Gianluca Galliano, Direttore Tecnico del gruppo Dainese (AGV, Dainese e TCX), racconta la storia di AGV, acronimo di Amisano Gino, il fondatore di Valenza, un’ossessione per la sicurezza che dura da 75 anni, dagli elmetti primordiali del Dopoguerra all’importante evoluzione che portò negli anni ’50, ad avere il primo casco in fibra di vetro e fino agli anni ’70, con il primo casco integrale sempre in fibra di vetro. Con il tempo, questa ossessione è cresciuta sempre di più e già negli anni ’90, è sfociata nella importante collaborazione con Valentino Rossi. Ad un certo punto di questa evoluzione, circa 13 anni fa, l’azienda ha voluto alzare l’asticella della ricerca della sicurezza raggiunta, definendo nuovi requisiti, fatto lo zero rappresentato dagli standard normativi dell’omologazione.
Ne è nato un nuovo protocollo interno ad AGV, improntato su tre aspetti, protezione, performance e comfort, per assettare nuovi standard di sicurezza. Un protocollo che ha portato alla realizzazione di nuovi prodotti nati “per sentire oltre quello che si può vedere” con modifiche che hanno aumentato del 50% le prestazioni dei caschi precedenti.
Quale sarà il futuro di AGV? Aumentare gli standard sicurezza, di certo, ma è previsto un ulteriore step evolutivo, come mettere sul mercato una nuova calotta in carbonio forgiato che la renda ulteriormente più sicura e dotata di una visiera ancora più performante in fatto di visibilità.
La seconda esperienza portata ad esempio è quella della Clinica Mobile, presentata dal direttore dottor Michele Zasa. Tutto nasce da Checco Costa che realizzò nel 1952 un suo sogno, quello di creare un circuito a Imola. Nel 1972, proprio ad Imola, ha inizio un servizio medico in pista, mai visto prima, curato dal figlio, il dottor Claudio Costa con giovani medici in ortopedia e anestesia. Da lì, la Clinica Mobile ha seguito ogni gara in giro per il mondo per portare soccorso ai piloti subito dopo il trauma. Nel 1977, grazie all’aiuto di Gino Amisano di AGV, nascerà la clinica mobile strutturata n. 1, alla quale seguirà la 2, la 3, la 4 e la 5. La 4 e la 5 sono ancora operative nei Campionati del Mondo di MotoGP e Superbike. Oggi è nata la Clinica Mobile 6, una struttura davvero innovativa. Nel tempo, anche l’attività è della Clinica si è sviluppata, in primis perché i circuiti si sono dotati dei loro presidi medici. Attualmente, la Clinica rappresenta la guardia medica del paddock (composto solitamente da 1500 - 2000 persone), fornisce consulenza, pratica attività di fisioterapia e ricopre un ruolo anche di “zona neutra” dove i piloti, soprattutto i più giovani trovano un’area comune e familiare.

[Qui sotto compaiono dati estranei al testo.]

-- ==== Sys2Proof/Machine/Slalom.lean ====
section
/-! DEFINITION. Slalom, the budget scheduler (chapter 10): measurements, levels, self-test admission, the holdup bound and its commands. -/

namespace Sys2Proof.Machine

open Sys2Proof.Bits

/-- Changes Slalom. -/
def Dev.setSlm (d : Dev) (x : Slalom) : Dev := { d with slalom := x }

/-- Source of Slalom's events (Table 10-7). -/
def slmSource : Nat := 0x5080

/-- Clamp dissipation of the four field dies in units of 10 mW: E_WIN in mJ within 100 ms (R217). -/
def Slalom.pClamp (s : Slalom) : Nat := ((List.range 4).map (fun k => s.eWin.rd k)).sum

/-- P_AVG of a set of samples in mW, in units of 10 mW (R215). -/
def meanPower (l : List Nat) : Nat := if l = [] then 0 else l.sum / l.length / 10

/-- P_PEAK: the largest P_AVG of the evaluations of the last RELEASE_MS (R215). -/
def Slalom.pPeak (s : Slalom) : Nat := (s.peaks.take s.cfg.releaseMs).foldl max 0

/-- CAP − GUARD in units of 10 mW. -/
def Slalom.limit (s : Slalom) : Nat := (s.cfg.capDw - s.cfg.guard) * 10

/-- The die holding T_MAX, and T_MAX (R216). -/
def Slalom.tMaxDie (s : Slalom) : Nat × Int :=
  (List.range 7).foldl (fun a i => if a.2 < s.temps.rd i then (i, s.temps.rd i) else a) (0, s.temps.rd 0)

/-- T_MAX. -/
def Slalom.tMax (s : Slalom) : Int := s.tMaxDie.2

/-- Kind of a slice of a control die (Table 13-5): 1 for memory. -/
def sliceKind (n : Nat) : Nat := if n < 64 ∨ (192 ≤ n ∧ n < 224) then 0 else 1

/-- SLICE_W in mW for a slice's kind (R224): the mean of the last 16 of the kind, 2.0 W until 16 exist. -/
def Slalom.sliceMw (s : Slalom) (kind : Nat) : Nat :=
  let l := s.sliceW.rd kind
  if l.length < 16 then 2000 else l.sum / l.length

/-! Measurements. -/

/-- POWER_SAMPLE (R215): the rails' sum and the clamp dissipation join the last 100 samples; every BUSY engine gives one sample of ENG_W, which is
the measured value, a free one, once 1,000 exist. -/
def execPowerSample (mw : Nat) (s : State) : Host.Outcome State Fault Refusal :=
  .next (
    let d := s.dev
    if !d.hubUp then s
    else
      let x := d.slalom
      let samples := ((mw + 10 * x.pClamp) :: x.samples).take 100
      let busy := ((List.range 16).filter (fun k => decide (d.engState k = .busy))).length
      let n := min 1000 (x.engSamples + busy)
      let (w, d1) := if n = 1000 then d.freeN 65536 else (x.engW, d)
      { s with dev := d1.setSlm { d1.slalom with samples := samples, pAvg := satN 16 (meanPower samples), engSamples := n, engW := w } })

/-- TEMP_SENSOR_READ (R216): the hottest sensor of each die, in the order of T_DIE. -/
def execTempSensorRead (temps : List Int) (s : State) : Host.Outcome State Fault Refusal :=
  .next (
    let d := s.dev
    if !d.hubUp then s
    else { s with dev := d.setSlm { d.slalom with temps := (List.range 7).foldl (fun t i => t.wr i (satI 8 (temps.getD i (d.slalom.temps.rd i)))) d.slalom.temps } })

/-- CLAMP_REPORT (R217, R231): the die's STATUS frame carries E_WIN and E_PEND, 0 from a die in its reset; a die whose link is down reports nothing. -/
def execClampReport (die : Fin 4) (s : State) : Host.Outcome State Fault Refusal :=
  .next (
    let d := s.dev
    let k := die.val
    if !d.hubUp ∨ !d.fldUp k then s
    else
      let f := d.fld k
      let (w, p) := if d.fldRuns k then (f.eWinMj d.time.raw, f.ePendMj) else (0, 0)
      { s with dev := d.setSlm { d.slalom with eWin := d.slalom.eWin.wr k (satN 11 w), ePend := d.slalom.ePend.wr k (satN 11 p) } })

/-- HOLDOUT_READ (R218): a reading of the die's node joins those of the last 10 ms. -/
def execHoldoutRead (n : Fin 2) (mv : Nat) (s : State) : Host.Outcome State Fault Refusal :=
  .next (
    let d := s.dev
    let k := n.val
    if !d.hubUp ∨ !d.fldRuns k ∨ !d.fldUp k then s
    else
      let h := d.slalom.hold.rd k
      let d1 := d.setSlm { d.slalom with hold := d.slalom.hold.wr k { h with readings := (satN 16 mv :: h.readings).take 10 } }
      { s with dev := { d1 with power := { d1.power with feeds := d1.power.feeds.upd k (fun f => { f with holdMv := satN 16 mv }) } } })

/-- HOLDUP_CAP_TEST (R218): the first test once the node has reached 18 V, later ones every HU_TEST_S; none while the die has lost its feeds. -/
def execHoldupCapTest (n : Fin 2) (s : State) : Host.Outcome State Fault Refusal :=
  .next (
    let d := s.dev
    let k := n.val
    let h := d.slalom.hold.rd k
    let reached := (h.readings.head?.map (fun v => decide (18000 ≤ v))).getD false
    if !d.hubUp ∨ !d.fldRuns k ∨ !reached ∨ h.testing.isSome ∨ (d.power.feeds.rd k).lost then s
    else
      let d1 := if h.tested then d.toRaw (h.lastTest + d.slalom.cfg.huTestS * 1000000000) else d
      { s with dev := d1.setSlm { d1.slalom with hold := d1.slalom.hold.upd k (fun x => { x with testing := some d1.time.raw, lastTest := d1.time.raw }) } })

/-- C_n in µF from the drop in mV (R218): 200 µC over the drop; a drop above 2.0 V gives 0. -/
def capOf (dropMv : Nat) : Nat := if 2000 < dropMv then 0 else 200000 / dropMv

/-- WRITE_THROUGH is set, and CTL_SLM_HOLDUP_LOW raised, when G_MAX is 0 (R227). -/
def Dev.holdupLow (d : Dev) : Dev :=
  let x := d.slalom
  if x.writeThrough ∨ 0 < x.gMax then d
  else (d.setSlm { x with writeThrough := true, gmaxOkMs := 0 }).raiseCtl 0x73 slmSource .crit
    (x.eHu + 2 ^ 32 * satN 16 ((x.hold.rd 0).capUf / 10) + 2 ^ 48 * satN 16 ((x.hold.rd 1).capUf / 10))

/-- WRITE_THROUGH clears, and CTL_SLM_HOLDUP_OK is raised, once G_MAX has stayed at or above 64 for 1 s (R227). -/
def Dev.holdupOk (d : Dev) : Dev :=
  let x := d.slalom
  if x.writeThrough ∧ 1000 ≤ x.gmaxOkMs ∧ 64 ≤ x.gMax then
    (d.setSlm { x with writeThrough := false }).raiseCtl 0x74 slmSource .info x.gMax
  else d

/-- HOLDUP_CAP_TEST_END (R218): 2.000 ms after its start the drop sets C_n; a measured drop of nothing leaves C_n free. -/
def execHoldupCapTestEnd (n : Fin 2) (mv : Nat) (s : State) : Host.Outcome State Fault Refusal :=
  .next (
    let k := n.val
    match (s.dev.slalom.hold.rd k).testing with
    | none => s
    | some t =>
      let d := s.dev.toRaw (t + 2000000)
      let (c, d1) := if mv = 0 then d.freeN 655360 else (capOf mv, d)
      let d2 := d1.setSlm { d1.slalom with hold := d1.slalom.hold.upd k (fun x => { x with testing := none, tested := true, capUf := c }) }
      { s with dev := if d2.ctlUp then d2.holdupLow else d2 })

/-! The evaluation. -/

/-- D_PWR and D_THERM of one evaluation at millisecond `ms`: rises (R220), else falls (R221). -/
def Slalom.demands (s : Slalom) (ms nextKind : Nat) : Slalom :=
  let since (o : Option Nat) (n : Nat) : Bool := (o.map (fun t => decide (n ≤ ms - t))).getD true
  let peakMw := s.pPeak * 10
  let delta := if s.dPwr = 1 then s.sliceMw nextKind else if 2 ≤ s.dPwr ∧ s.dPwr ≤ 4 then 4 * s.engW else 0
  let intoPark := decide (1 ≤ s.dPwr ∧ s.dPwr ≤ 3)
  let s1 : Slalom :=
    if s.limit < s.pAvg then
      if s.dPwr < 6 ∧ (!intoPark || since s.lastPark 10) then { s with dPwr := s.dPwr + 1, lastPwrStep := some ms } else s
    else if 0 < s.dPwr ∧ peakMw + delta ≤ s.limit * 10 ∧ since s.lastPwrStep s.cfg.releaseMs then
      { s with dPwr := s.dPwr - 1, lastPwrStep := some ms }
    else s
  if (s.cfg.thermStart : Int) ≤ s.tMax then
    if s1.dTherm < 6 ∧ since s1.lastThermUp s.cfg.thermStepMs then
      { s1 with dTherm := s1.dTherm + 1, lastThermStep := some ms, lastThermUp := some ms }
    else s1
  else if 0 < s1.dTherm ∧ s.tMax < (s.cfg.thermStart : Int) - s.cfg.thermHyst ∧ since s1.lastThermStep s.cfg.releaseMs then
    { s1 with dTherm := s1.dTherm - 1, lastThermStep := some ms }
  else s1

/-- The first die whose clamp account passes CLAMP_WARN (R220). -/
def Slalom.clampHigh (s : Slalom) : Option Nat := (List.range 4).find? (fun k => decide (s.cfg.clampWarn < s.eWin.rd k + s.ePend.rd k))

/-- D_CLAMP after `dt` more milliseconds (R220): off once every die has stayed at or below CLAMP_WARN for 100 ms. -/
def Slalom.clampDemand (s : Slalom) (dt : Nat) : Slalom :=
  match s.clampHigh with
  | some _ => { s with dClamp := true, clampOkMs := 0 }
  | none => { s with clampOkMs := s.clampOkMs + dt, dClamp := s.dClamp && decide (s.clampOkMs + dt < 100) }

/-- The largest of the three demands (R219). -/
def Slalom.demanded (s : Slalom) : Nat := max (max s.dPwr s.dTherm) (b1 s.dClamp)

/-- Engines that level `l` parks, in the order of parking (R222). -/
def parkedAt (l : Nat) : List Nat :=
  (if 2 ≤ l then [12, 13, 14, 15] else []) ++ (if 3 ≤ l then [8, 9, 10, 11] else []) ++ (if 4 ≤ l then [4, 5, 6, 7] else [])

/-- Parks or resumes the blocks between two levels (R222); in QUIESCE every engine stays parked (R231). -/
def Dev.reLevel (d : Dev) (old new : Nat) : Dev :=
  if d.power.lp = .quiesce then d
  else if old < new then ((parkedAt new).filter (fun k => !(parkedAt old).contains k)).foldl (fun acc k => acc.park k) d
  else (((parkedAt old).filter (fun k => !(parkedAt new).contains k)).reverse).foldl (fun acc k => acc.unpark k) d

/-- Number of a low-power state (Table 19-7). -/
def LpState.num : LpState → Nat
  | .run => 0
  | .throttle => 1
  | .quiesce => 2

/-- Enters a low-power state, with PWR_LOWPOWER (R407). -/
def Dev.setLp (d : Dev) (x : LpState) (wake : Nat) : Dev :=
  if d.power.lp = x then d
  else ({ d with power := { d.power with lp := x } }).raise 0x5009 0x5000 .info (x.num + 16 * d.power.lp.num + 256 * wake)

/-- THROTTLE holds while LEVEL is 1 or above (R219, R407), QUIESCE apart. -/
def Dev.lpLevel (d : Dev) : Dev :=
  if d.power.lp = .quiesce then d else d.setLp (if d.slalom.level = 0 then .run else .throttle) 0

/-- DATA of CTL_SLM_LEVEL (Table 10-7). -/
def Slalom.levelData (s : Slalom) (old new : Nat) : Nat :=
  let cause := if new < old then 3 else if s.dPwr = new then 0 else if s.dTherm = new then 1 else 2
  new + 16 * old + 256 * cause + 2 ^ 16 * s.pAvg + 2 ^ 32 * usgn 8 s.tMax

/-- LEVEL becomes the largest demand: its events, the parked blocks and the low-power state. -/
def Dev.levelStep (d : Dev) (ms : Nat) : Dev :=
  let x := d.slalom
  let old := x.level
  let new := x.demanded
  if new = old then d
  else
    let up := decide (old < new)
    let parks := up && decide (parkedAt new ≠ parkedAt old)
    let d1 := d.setSlm { x with
      level := new, stepsUp := if up then bump 16 x.stepsUp else x.stepsUp, lastPark := if parks then some ms else x.lastPark
      level6Ms := 0 }
    let d2 := if up then d1.satAt 0x50 16 (bump 16 x.stepsUp) else d1
    let data := x.levelData old new
    let d3 := d2.raiseCtl 0x70 slmSource .info data
    let d4 := if up && decide (5 ≤ new) then d3.raiseCtl 0x71 slmSource .warn data else d3
    (d4.reLevel old new).lpLevel

/-- CAP_UNMET (R229). -/
def Dev.capUnmet (d : Dev) : Dev :=
  let x := d.slalom
  if x.limit < x.pAvg then
    if !x.capUnmet ∧ x.level = 6 ∧ 1000 ≤ x.level6Ms then
      (d.setSlm { x with capUnmet := true }).raiseCtl 0x72 slmSource .warn (x.pAvg + 2 ^ 16 * x.cfg.capDw)
    else d
  else d.setSlm { x with capUnmet := false }

/-- The standby whose slices run: the die that is not ACTIVE, in COLD_SYNCED, or in COLD with a slice that awaits its retry (R297, R298). -/
def Dev.sliceDie (d : Dev) : Option Nat :=
  match d.activeDie with
  | none => none
  | some a =>
    let k := 1 - a
    let c := d.twin.die.rd k
    if c.state = .coldSynced ∨ (c.state = .cold ∧ c.retry.isSome) then some k else none

/-- Seconds of operating time since slice `n` of die `k` last completed. -/
def Dev.sliceAge (d : Dev) (k n : Nat) : Option Nat := (((d.twin.die.rd k).slices.rd n).lastOp).map (fun t => d.recorder.opTime - t)

/-- A slice is overdue: its age exceeds 1.25 times the coverage period (R224). -/
def Dev.sliceOverdue (d : Dev) (k n : Nat) : Bool := ((d.sliceAge k n).map (fun a => decide (4500 * d.twin.coverH < a))).getD false

/-- CTL_SLM_BIST_OVERDUE, once for each slice that becomes overdue (R224). -/
def Dev.overdueEvents (d : Dev) (k : Nat) : Dev :=
  (List.range 320).foldl (fun acc n =>
    if acc.sliceOverdue k n && !acc.slalom.overdue.rd (k * 320 + n) then
      (acc.setSlm { acc.slalom with overdue := acc.slalom.overdue.wr (k * 320 + n) true }).raiseCtl 0x76 slmSource .warn
        (n + 2 ^ 16 * ((acc.sliceAge k n).getD 0))
    else acc) d

/-- The conditions of R224 on power and temperature for a slice of a kind, at levels up to `lvl`. -/
def Dev.bistRoom (d : Dev) (kind lvl : Nat) : Bool :=
  let x := d.slalom
  decide (x.level ≤ lvl ∧ x.tMax ≤ (x.cfg.thermStart : Int) - 10 ∧ x.pAvg * 10 + x.sliceMw kind ≤ x.limit * 10)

Per quanto riguarda l’aspetto innovativo, il dottor Zasa spiega l’importanza di avere in dotazione in Clinica, una cartella clinica elettronica per ogni pilota, che non solo fornisce una panoramica della loro storia medica ma è un’importante raccolta dati su cui fare ricerca e un fondamentale contributo alle aziende che realizzano sistemi di sicurezza e presidi di protezione. Anche la dotazione tecnologica della Clinica Mobile si è parecchio evoluta negli anni: oggi i medici del motociclismo possono contare ad esempio sull’innovazione della radiologia digitale.
Terzo e ultimo intervento è stato presentato dal dottor Giandomenico Nollo, Vice Presidente Vicario Società Italiana di Health Technology Assessment che ha parlato di come la tecnologia possa innescarsi virtuosamente nel binomio sport salute.
Lo sport è permeato di innovazione, di tecnologia a favore di potenza, velocità e spettacolo. Lo sport è un importante acceleratore, fa un grande uso e porta un grande sviluppo di innovazione. Nelle battaglie sportive si giocano anche le battaglie della tecnologia.
Anche la salute è un potente motore di sviluppo scientifico, tecnologico ed economico. Negli ultimi due anni abbiamo visto come ci sia la necessità di spingere sull’innovazione nella sanità. Esempio più eclatante, è lo sforzo di aver realizzato un vaccino in un anno, favorito da una una sinergia pubblico e privato e da un mercato “forzato” ma disponile ad acquisire.
Oggi, abbiamo una grande fame di salute, in primis perché stiamo invecchiando ed è in atto una transizione demografica che vede un mondo di persone con 83 anni di vita media e una natalità sempre minore, con ripercussioni economiche e sociali ma anche sulla salute. Una nuova epidemiologia che richiede nuovi processi e nuovi con l’introduzione di cura innovativi. Uno dei più importanti è proprio lo sport.